Si les produits végétaux entrent en compétition de cette manière, en revanche leurs valeurs éthiques sont bien plus claires en matière de respect de l’animal, de l’environnement ou de la santé. Cependant, ces aspects sont un «bonus», parce que l’argument principal reste le caractère appétissant. Les produits répondent aux attentes de consommateurs qui viennent satisfaire avant tout leur plaisir gustatif, tout en accordant leurs convictions éthiques. En ce sens, de nombreux végétariens/végans ne se considèrent pas comme le public cible de ces produits, car ils se sont détachés des codes traditionnels de la viande. Les gammes végétales inspirées de la viande semblent attirer en priorité les consommateurs de viande qui s’en éloignent progressivement.

Face à cette nouvelle concurrence, l’industrie de la viande a entamé une guerre de l’appellation en arguant que les expressions «steak végétal» ou «lait végétal», par exemple, entraîneraient la confusion du consommateur. Ce nouveau combat est lourd du point de vue des moyens législatifs engagés, mais rassurant pour les filières végétales : l’industrie de la viande ne trouve plus d’autres outils que de batailler sur les mots. En tout état de cause, le Parlement européen a tranché en octobre dernier. D’après sa décision, les appellations «steak», «burger», «saucisse» sont acceptables pour les produits végétaux, mais pas «yaourt», «fromage» ou «crème». Assurément, cette décision ne remettra pas en cause la demande du consommateur pour ces produits.

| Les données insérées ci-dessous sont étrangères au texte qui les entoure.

-- ==== Sys2Proof/Machine/Commits.lean ====
section
/-!
DEFINITION. Writes to the commit words (R139 to R141, R212, R280, R360, R392, R431, R445, R491, R518, R532, R558) and to the
words without a row of their own (R442, R443).
-/

namespace Sys2Proof.Machine

/-- DRL_COMMIT of a cluster (R140, R143). -/
def execDrlCommit (l : Nat) (s : State) : Out := onCluster l (onHub s (.next (s.updCluster l Cluster.commitDrl)))

/-- TIL_COMMIT of a cluster (R140, R181). -/
def execTilCommit (l : Nat) (s : State) : Out := onCluster l (onHub s (.next (s.updCluster l Cluster.commitTil)))

/-- CHN_COMMIT of a cluster (R140, R212). -/
def execChnCommit (l : Nat) (s : State) : Out := onCluster l (onHub s (.next (s.updCluster l Cluster.commitChn)))

/-- OPT_COMMIT (R140, R280). -/
def execOptCommit (s : State) : Out := onHub s (.next ({ s with hub := s.hub.commitOpt }))

/-- SOL_COMMIT (R140, R360). -/
def execSolCommit (s : State) : Out := onHub s (.next ({ s with sol := s.sol.commit }))

/-- MEM_COMMIT (R140, R392). -/
def execMemCommit (s : State) : Out := onHub s (.next ({ s with pages := s.pages.commit }))

/-- HDG_COMMIT (R140, R431). -/
def execHdgCommit (s : State) : Out := onHub s (.next ({ s with fab := s.fab.commit }))

/-- HUB_COMMIT (R140, R445). -/
def execHubCommit (s : State) : Out := onHub s (.next ({ s with hub := s.hub.commitHub }))

/-- TST_COMMIT (R140, R491). -/
def execTstCommit (s : State) : Out := onHub s (.next ({ s with start := s.start.commitTst }))

/-- TST_TUNE_COMMIT (R140, R518). -/
def execTstTuneCommit (s : State) : Out := onHub s (.next ({ s with hist := s.hist.commitTune s.start.starts }))

/-- CTR_COMMIT (R140, R532). -/
def execCtrCommit (s : State) : Out := onHub s (.next ({ s with ctr := s.ctr.commit s.entryOf s.allRegions }))

/-- CTR_CL_COMMIT of a cluster, written by a context (R529, R534). -/
def execCtrClCommit (l ctx : Nat) (s : State) : Out := onCluster l (onHub s (.next (s.commitCtrc l ctx)))

/-- PWR_COMMIT (R140, R558). -/
def execPwrCommit (s : State) : Out := onHub s (.next ({ s with pwr := s.pwr.commit s.start.flash.conf.limits }))

/-- A write of the control BAR: only an aligned write of 8 bytes acts, as the system context (R139, R442). -/
def State.barWrite (s : State) (off bytes : Nat) (value : Word) : State :=
  let s := s.hubCount chBarWrites 1
  if bytes ≠ 8 ∨ off % 8 ≠ 0 then { s with hub := { s.hub with barErr := true } }
  else
    match regAt off with
    | some r => s.writeReg r value 0
    | none => s

/-- What a read of the control BAR returns (R442): the word of an aligned read of 8 bytes, as the system context; a read of any other
size, and a reserved offset (R15), return 0. -/
def State.barRead (s : State) (off bytes : Nat) : Word :=
  if bytes ≠ 8 then 0 else match regAt off with | some r => s.readReg r | none => 0

/-- REGISTER_WRITE (R139, R442): the control BAR is the entry module's (R435). -/
def execRegisterWrite (off bytes : Nat) (value : Word) (s : State) : Out :=
  onHub s (.next (if s.hostUp then s.barWrite off bytes value else s))

end Sys2Proof.Machine
end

Enfin, le prochain eldorado des alternatives à la viande est la viande cultivée en laboratoire. Cette innovation est en pleine croissance pour développer des produits à base de cellules de poulet, de bœuf, de porc. Le procédé consiste à prélever un petit morceau de tissu musculaire d’un animal vivant (de la taille d’une graine de sésame), d’en prélever les cellules musculaires et de les faire croître dans un milieu adapté en laboratoire avec les apports nécessaires à leur développement (acides aminés, graisse, sucre) pour créer une forme primitive de fibres musculaires puis des tissus musculaires et enfin, un morceau de viande.

Singapour vient d’annoncer l’autorisation de mise sur le marché de ces produits à base de cellules animales. La réaction à cette annonce du ministre français de l’Agriculture et de l’Alimentation, Julien Denormandie, a été virulente. Dans un tweet du 2 décembre, il a écrit : «Est-ce vraiment cela, la société que nous voulons pour nos enfants ? Moi, NON. Je le dis clairement : la viande vient du vivant, pas des laboratoires. Comptez sur moi pour qu’en France, la viande reste naturelle et jamais artificielle». Les nouvelles alternatives à la viande deviennent donc des batailles politiques, en plus d’une bataille marketing. Mais au-delà du fait que la cellule est bien issue d’un organisme vivant, et que la notion de «viande naturelle» est tout à fait subjective, ce tweet oublie un élément important, c’est qu’il n’arrêtera pas le progrès.